=== THE INPUT ===
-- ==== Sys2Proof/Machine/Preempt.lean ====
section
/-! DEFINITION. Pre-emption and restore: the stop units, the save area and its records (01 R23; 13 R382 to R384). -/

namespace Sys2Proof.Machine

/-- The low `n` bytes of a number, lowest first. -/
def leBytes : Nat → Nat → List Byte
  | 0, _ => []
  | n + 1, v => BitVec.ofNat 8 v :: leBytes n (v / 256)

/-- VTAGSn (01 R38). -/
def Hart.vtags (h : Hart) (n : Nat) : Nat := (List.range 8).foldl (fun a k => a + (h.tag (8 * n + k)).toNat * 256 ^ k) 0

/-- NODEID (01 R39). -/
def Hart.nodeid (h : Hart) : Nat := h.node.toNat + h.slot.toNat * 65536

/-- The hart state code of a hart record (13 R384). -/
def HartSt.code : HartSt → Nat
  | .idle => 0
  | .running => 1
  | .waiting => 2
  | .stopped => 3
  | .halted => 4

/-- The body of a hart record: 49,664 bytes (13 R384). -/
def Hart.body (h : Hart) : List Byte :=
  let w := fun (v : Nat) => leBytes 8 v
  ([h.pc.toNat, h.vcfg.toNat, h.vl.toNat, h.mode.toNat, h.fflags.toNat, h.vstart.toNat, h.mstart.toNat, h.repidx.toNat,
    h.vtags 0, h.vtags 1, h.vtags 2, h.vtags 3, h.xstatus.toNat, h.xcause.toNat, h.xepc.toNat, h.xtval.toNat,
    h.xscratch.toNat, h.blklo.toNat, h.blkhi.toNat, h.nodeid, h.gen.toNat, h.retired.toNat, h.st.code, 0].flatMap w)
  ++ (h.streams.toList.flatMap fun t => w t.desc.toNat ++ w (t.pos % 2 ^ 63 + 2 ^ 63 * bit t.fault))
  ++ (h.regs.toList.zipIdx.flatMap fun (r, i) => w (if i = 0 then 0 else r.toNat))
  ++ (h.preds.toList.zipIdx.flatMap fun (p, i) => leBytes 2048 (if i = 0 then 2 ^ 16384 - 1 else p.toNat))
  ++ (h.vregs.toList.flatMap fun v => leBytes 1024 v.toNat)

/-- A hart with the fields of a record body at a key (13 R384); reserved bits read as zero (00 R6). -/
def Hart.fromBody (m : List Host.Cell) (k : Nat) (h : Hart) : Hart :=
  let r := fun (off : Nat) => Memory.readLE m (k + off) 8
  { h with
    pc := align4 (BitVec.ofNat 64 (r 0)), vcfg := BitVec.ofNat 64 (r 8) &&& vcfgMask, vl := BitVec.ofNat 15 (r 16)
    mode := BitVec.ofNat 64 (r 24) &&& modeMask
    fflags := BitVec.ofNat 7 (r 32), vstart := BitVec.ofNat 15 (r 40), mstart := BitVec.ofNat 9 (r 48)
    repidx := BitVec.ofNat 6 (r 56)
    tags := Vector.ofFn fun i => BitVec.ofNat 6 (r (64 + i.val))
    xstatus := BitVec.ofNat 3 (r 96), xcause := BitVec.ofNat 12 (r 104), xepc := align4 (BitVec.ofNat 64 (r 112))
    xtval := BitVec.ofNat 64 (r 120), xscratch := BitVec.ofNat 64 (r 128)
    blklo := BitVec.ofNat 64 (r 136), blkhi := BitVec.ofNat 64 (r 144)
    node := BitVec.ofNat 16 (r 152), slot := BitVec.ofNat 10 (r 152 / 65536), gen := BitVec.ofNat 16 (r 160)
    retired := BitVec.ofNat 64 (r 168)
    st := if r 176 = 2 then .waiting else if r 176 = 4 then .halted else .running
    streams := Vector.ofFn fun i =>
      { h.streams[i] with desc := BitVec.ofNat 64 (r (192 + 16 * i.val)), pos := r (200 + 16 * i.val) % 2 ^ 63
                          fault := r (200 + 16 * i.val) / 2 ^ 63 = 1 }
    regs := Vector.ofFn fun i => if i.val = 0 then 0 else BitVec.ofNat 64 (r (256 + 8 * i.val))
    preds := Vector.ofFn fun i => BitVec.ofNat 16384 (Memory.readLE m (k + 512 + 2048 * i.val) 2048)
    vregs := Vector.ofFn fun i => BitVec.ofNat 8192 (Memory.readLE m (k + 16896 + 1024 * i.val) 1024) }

=== WHAT TO PRODUCE ===
All of the data, start to finish: please output it exactly.

=== RESPONSE TO THIS EXERCISE ===
-- ==== Sys2Proof/Machine/Preempt.lean ====
section
/-! DEFINITION. Pre-emption and restore: the stop units, the save area and its records (01 R23; 13 R382 to R384). -/

namespace Sys2Proof.Machine

/-- The low `n` bytes of a number, lowest first. -/
def leBytes : Nat → Nat → List Byte
  | 0, _ => []
  | n + 1, v => BitVec.ofNat 8 v :: leBytes n (v / 256)

/-- VTAGSn (01 R38). -/
def Hart.vtags (h : Hart) (n : Nat) : Nat := (List.range 8).foldl (fun a k => a + (h.tag (8 * n + k)).toNat * 256 ^ k) 0

/-- NODEID (01 R39). -/
def Hart.nodeid (h : Hart) : Nat := h.node.toNat + h.slot.toNat * 65536

/-- The hart state code of a hart record (13 R384). -/
def HartSt.code : HartSt → Nat
  | .idle => 0
  | .running => 1
  | .waiting => 2
  | .stopped => 3
  | .halted => 4

/-- The body of a hart record: 49,664 bytes (13 R384). -/
def Hart.body (h : Hart) : List Byte :=
  let w := fun (v : Nat) => leBytes 8 v
  ([h.pc.toNat, h.vcfg.toNat, h.vl.toNat, h.mode.toNat, h.fflags.toNat, h.vstart.toNat, h.mstart.toNat, h.repidx.toNat,
    h.vtags 0, h.vtags 1, h.vtags 2, h.vtags 3, h.xstatus.toNat, h.xcause.toNat, h.xepc.toNat, h.xtval.toNat,
    h.xscratch.toNat, h.blklo.toNat, h.blkhi.toNat, h.nodeid, h.gen.toNat, h.retired.toNat, h.st.code, 0].flatMap w)
  ++ (h.streams.toList.flatMap fun t => w t.desc.toNat ++ w (t.pos % 2 ^ 63 + 2 ^ 63 * bit t.fault))
  ++ (h.regs.toList.zipIdx.flatMap fun (r, i) => w (if i = 0 then 0 else r.toNat))
  ++ (h.preds.toList.zipIdx.flatMap fun (p, i) => leBytes 2048 (if i = 0 then 2 ^ 16384 - 1 else p.toNat))
  ++ (h.vregs.toList.flatMap fun v => leBytes 1024 v.toNat)

/-- A hart with the fields of a record body at a key (13 R384); reserved bits read as zero (00 R6). -/
def Hart.fromBody (m : List Host.Cell) (k : Nat) (h : Hart) : Hart :=
  let r := fun (off : Nat) => Memory.readLE m (k + off) 8
  { h with
    pc := align4 (BitVec.ofNat 64 (r 0)), vcfg := BitVec.ofNat 64 (r 8) &&& vcfgMask, vl := BitVec.ofNat 15 (r 16)
    mode := BitVec.ofNat 64 (r 24) &&& modeMask
    fflags := BitVec.ofNat 7 (r 32), vstart := BitVec.ofNat 15 (r 40), mstart := BitVec.ofNat 9 (r 48)
    repidx := BitVec.ofNat 6 (r 56)
    tags := Vector.ofFn fun i => BitVec.ofNat 6 (r (64 + i.val))
    xstatus := BitVec.ofNat 3 (r 96), xcause := BitVec.ofNat 12 (r 104), xepc := align4 (BitVec.ofNat 64 (r 112))
    xtval := BitVec.ofNat 64 (r 120), xscratch := BitVec.ofNat 64 (r 128)
    blklo := BitVec.ofNat 64 (r 136), blkhi := BitVec.ofNat 64 (r 144)
    node := BitVec.ofNat 16 (r 152), slot := BitVec.ofNat 10 (r 152 / 65536), gen := BitVec.ofNat 16 (r 160)
    retired := BitVec.ofNat 64 (r 168)
    st := if r 176 = 2 then .waiting else if r 176 = 4 then .halted else .running
    streams := Vector.ofFn fun i =>
      { h.streams[i] with desc := BitVec.ofNat 64 (r (192 + 16 * i.val)), pos := r (200 + 16 * i.val) % 2 ^ 63
                          fault := r (200 + 16 * i.val) / 2 ^ 63 = 1 }
    regs := Vector.ofFn fun i => if i.val = 0 then 0 else BitVec.ofNat 64 (r (256 + 8 * i.val))
    preds := Vector.ofFn fun i => BitVec.ofNat 16384 (Memory.readLE m (k + 512 + 2048 * i.val) 2048)
    vregs := Vector.ofFn fun i => BitVec.ofNat 8192 (Memory.readLE m (k + 16896 + 1024 * i.val) 1024) }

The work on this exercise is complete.